Tra i film più visti sul portale di cinema in streming Netflix, compare in questi giorni The Outpost, il film drammatico di guerra incentrato sulla strenua difesa di un avamposto militare statunitense in Afghanistan da parte di uno sparuto gruppo di marines circondati e presi d’assedio in un ostile e isolato territorio in mano ai talebani.
Il nemico alle porte attorno all’avamposto
Una pattuglia formata da 54 soldati americani si ritrova in missione in Afghanistan a presidiare un campo base ove sono custodite armi e dove è stato insediato un ospedale da campo.
Siamo nel 2009, in piena guerra contro i talebani, e la truppa si troverà incastrata entro un contesto geografico che si rivelerà a tutti gli effetti come una trappola naturale, attorno alla quale un manipolo di oltre 300 nemici armati e perfettamente a conoscenza del territorio, sferreranno alle forze statunitensi un attacco senza tregua, che costringerà l’armata ad una difesa strenua in attesa dell’arrivo dei rinforzi.
Assediati da un anfiteatro montagnoso perfetto per nascondersi ed orchestrare agguati, i militari dovranno far forza unicamente sulla loro tenacia, il loro coraggio, la volontà di sacrificarsi e si assistersi l’un l’altro.

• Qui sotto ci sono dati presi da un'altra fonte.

-- ==== Sys2Proof/Machine/State.lean ====
section
/-!
DEFINITION. The state of CORE as plain data (10_state rules R4 to R16), the fault record
(60_exceptions R97), and the state after reset.
-/
namespace Sys2Proof.Machine

/-- Main memory as the list of its nonzero bytes, addresses strictly rising: an unlisted address
reads as 0, the reset content (R12, R16). `Memory.wf` states the form. -/
abbrev Memory := List Host.Cell

/-- The framebuffer: 32 rows of 64 one-bit cells; the cell `FB[c]` of R10, `c = cy*64 + cx`, is the
bit `cx` of the row `cy`. -/
abbrev Framebuffer := Vector (BitVec 64) 32

/-- `STATUS` (R13). -/
inductive Status where
  | running
  | halted
  deriving DecidableEq, Repr

/-- The three kinds of fault (60_exceptions R93). -/
inductive FaultKind where
  | invalidOpcode
  | stackViolation
  | outOfRange
  deriving DecidableEq, Repr

/-- The causes of R93's table, one per row. -/
inductive FaultCause where
  /-- the only cause of `InvalidOpcode` (R94) -/
  | invalidOpcode
  /-- `StackViolation`: `2nnn` with 16 addresses on the stack (R95) -/
  | overflow
  /-- `StackViolation`: `00EE` on an empty stack (R95) -/
  | underflow
  /-- `OutOfRange`: the instruction fetch (R44) -/
  | fetch
  /-- `OutOfRange`: a byte read by `Dxyn` or `Fx65` (R96) -/
  | dataRead
  /-- `OutOfRange`: a byte written by `Fx33` or `Fx55` (R96) -/
  | dataWrite
  /-- `OutOfRange`: the key number of `Ex9E` or `ExA1` (R58, R59) -/
  | key
  deriving DecidableEq, Repr

/-- The record `FAULT = (kind, cause, opcode, pc, info)` (R97). -/
structure FaultRecord where
  kind : FaultKind
  cause : FaultCause
  opcode : Word
  pc : Word
  info : Nat
  deriving DecidableEq, Repr

/-- The state of CORE: R15's list, then three fields of the model's own. -/
structure State where
  /-- `V[0]`..`V[15]` (R4); `VF` is `V[15]` (R5) -/
  v : Vector Byte 16
  /-- `I` (R6) -/
  i : Word
  /-- `pc` (R7): between events, the address of the next instruction -/
  pc : Word
  /-- `STACK[0]`..`STACK[15]` (R8) -/
  stack : Vector Word 16
  /-- `SP`, 0..16 (R8) -/
  sp : Fin 17
  /-- `DT` (R9) -/
  dt : Byte
  /-- `ST` (R9) -/
  st : Byte
  /-- `FB` (R10) -/
  fb : Framebuffer
  /-- `KEYS` (R11), true = pressed -/
  keys : Vector Bool 16
  /-- `MEM` (R12) -/
  mem : Memory
  /-- `STATUS` (R13) -/
  status : Status
  /-- `FAULT` (R13, R97) -/
  fault : Option FaultRecord
  /-- MODEL'S OWN (log 2): the host's coming events, the next one first; none listed means that
  the next event is a Cycle (R3, R51). -/
  events : List Event
  /-- MODEL'S OWN (log 3): the index of the next free random byte (R14a, R52). -/
  draws : Nat
  /-- MODEL'S OWN (log 4): the `tone_start` result of the last Tick handled (R14b, R49). -/
  lastTone : Bool
  deriving DecidableEq, Repr

/-- Host faults. There is none: every fault of the spec is a state of the machine, `STATUS = HALTED`
with a record in `FAULT` (R13, R46, R100), so a step that raises one answers a NEXT state (log 1). -/
inductive Fault where
  deriving DecidableEq, Repr

/-- Why a step has no meaning. All are safe: the model stops where the spec gives no effect. -/
inductive Refusal where
  /-- Raised by `exec` for an instruction without a meaning; no instruction is in that case. Safe. -/
  | notModelled (mnemonic : String)
  /-- Raised by `loadRom` for a ROM of more than 3584 bytes, to which the spec "gives ... no meaning
  (a model refuses it)" (20_memory R26, D21; log 5). Safe. -/
  | romTooLong (length : Nat)
  /-- Raised by `setKey` for a key number above 15: "outside the interface: the source gives it no
  meaning and a model refuses it" (40_cycle_driver R50, D29; log 5). Safe. -/
  | keyOutOfRange (n : Nat)
  /-- Raised by `placeLow`, the launch step of R107 (3), for an image longer than the 512 bytes
  below the program (log 12). Safe. -/
  | lowImageTooLong (length : Nat)
  deriving DecidableEq, Repr

/-- The machine after `Reset`: the table of R16. The last three fields are the model's own
(logs 2, 3, 4). -/
def State.reset : State where
  v := Vector.replicate 16 0
  i := 0
  pc := BitVec.ofNat 16 Config.progBase
  stack := Vector.replicate 16 0
  sp := 0
  dt := 0
  st := 0
  fb := Vector.replicate 32 0
  keys := Vector.replicate 16 false
  mem := []
  status := .running
  fault := none
  events := []
  draws := 0
  lastTone := false

end Sys2Proof.Machine
end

The outpost – la recensione
“Benvenuti nel lato oscuro della luna signori”
Da un fatto vero che produsse 8 morti e 27 feriti tra le truppe Usa, ed oltre 150 nei ranghi dei talebani, in vantaggio numerico e logistico, il film del veterano Rod Lurie adatta l’omonimo libro scritto da Jake Tepper incentrato appunto sulla battaglia di Kamdesh, dando ad almeno tre/quattro personaggi lo spazio di ritagliarsi ruoli da protagonisti, assediati da una imboscata impari e organizzata sopra ogni aspettativa.
Lurie, forse memore del suo passato di ufficiale dell’esercito Usa, si trova molto a suo agio in quel contesto, riuscendo a rendere bene l’urgenza e la terrificante atmosfera da trincea che la situazione evoca e richiama.
Certo il film non arriva a creare quel pathos e quella frenesia scattante da urgenza che poteva comunicare un film intenso ed epidermico come quel vibrante Black Hawk Down di Ridley Scott del 2001, ambientato in una missione in Somalia, ma Lurie riesce a rendere impellente l’atmosfera infernale che si respira “in trincea”, o comunque sotto il fuoco nemico.
La vicenda, non priva di situazioni da luogo comune in ambito militare, cerca meglio che può di creare empatia nello spettatore, ovvero di “umanizzarsi” restringendo il campo su qualcuno dei protagonisti, potendo altresì contare su tre star piuttosto note del cinema commerciale, ma a ben vedere anche d’autore, come
Scott Eastwood (visto di recente nel thriller
Dangerous), figlio somigliantissimo di Clint qui nei panni dell’eroico sergente Clint Romesha, il lanciatissimo e versatile
Caleb Landry Jones in quelli dello specialista tiratore Ty Carter, entrambi superstiti ed assegnatari della medaglia al valore. Mentre al redivivo
Orlando Bloom è affidato il ruolo poco più che da cameo del tenente Benjamin Keating, tra le prime vittime di un agguato talebano poco distante dalla base presa d’assedio.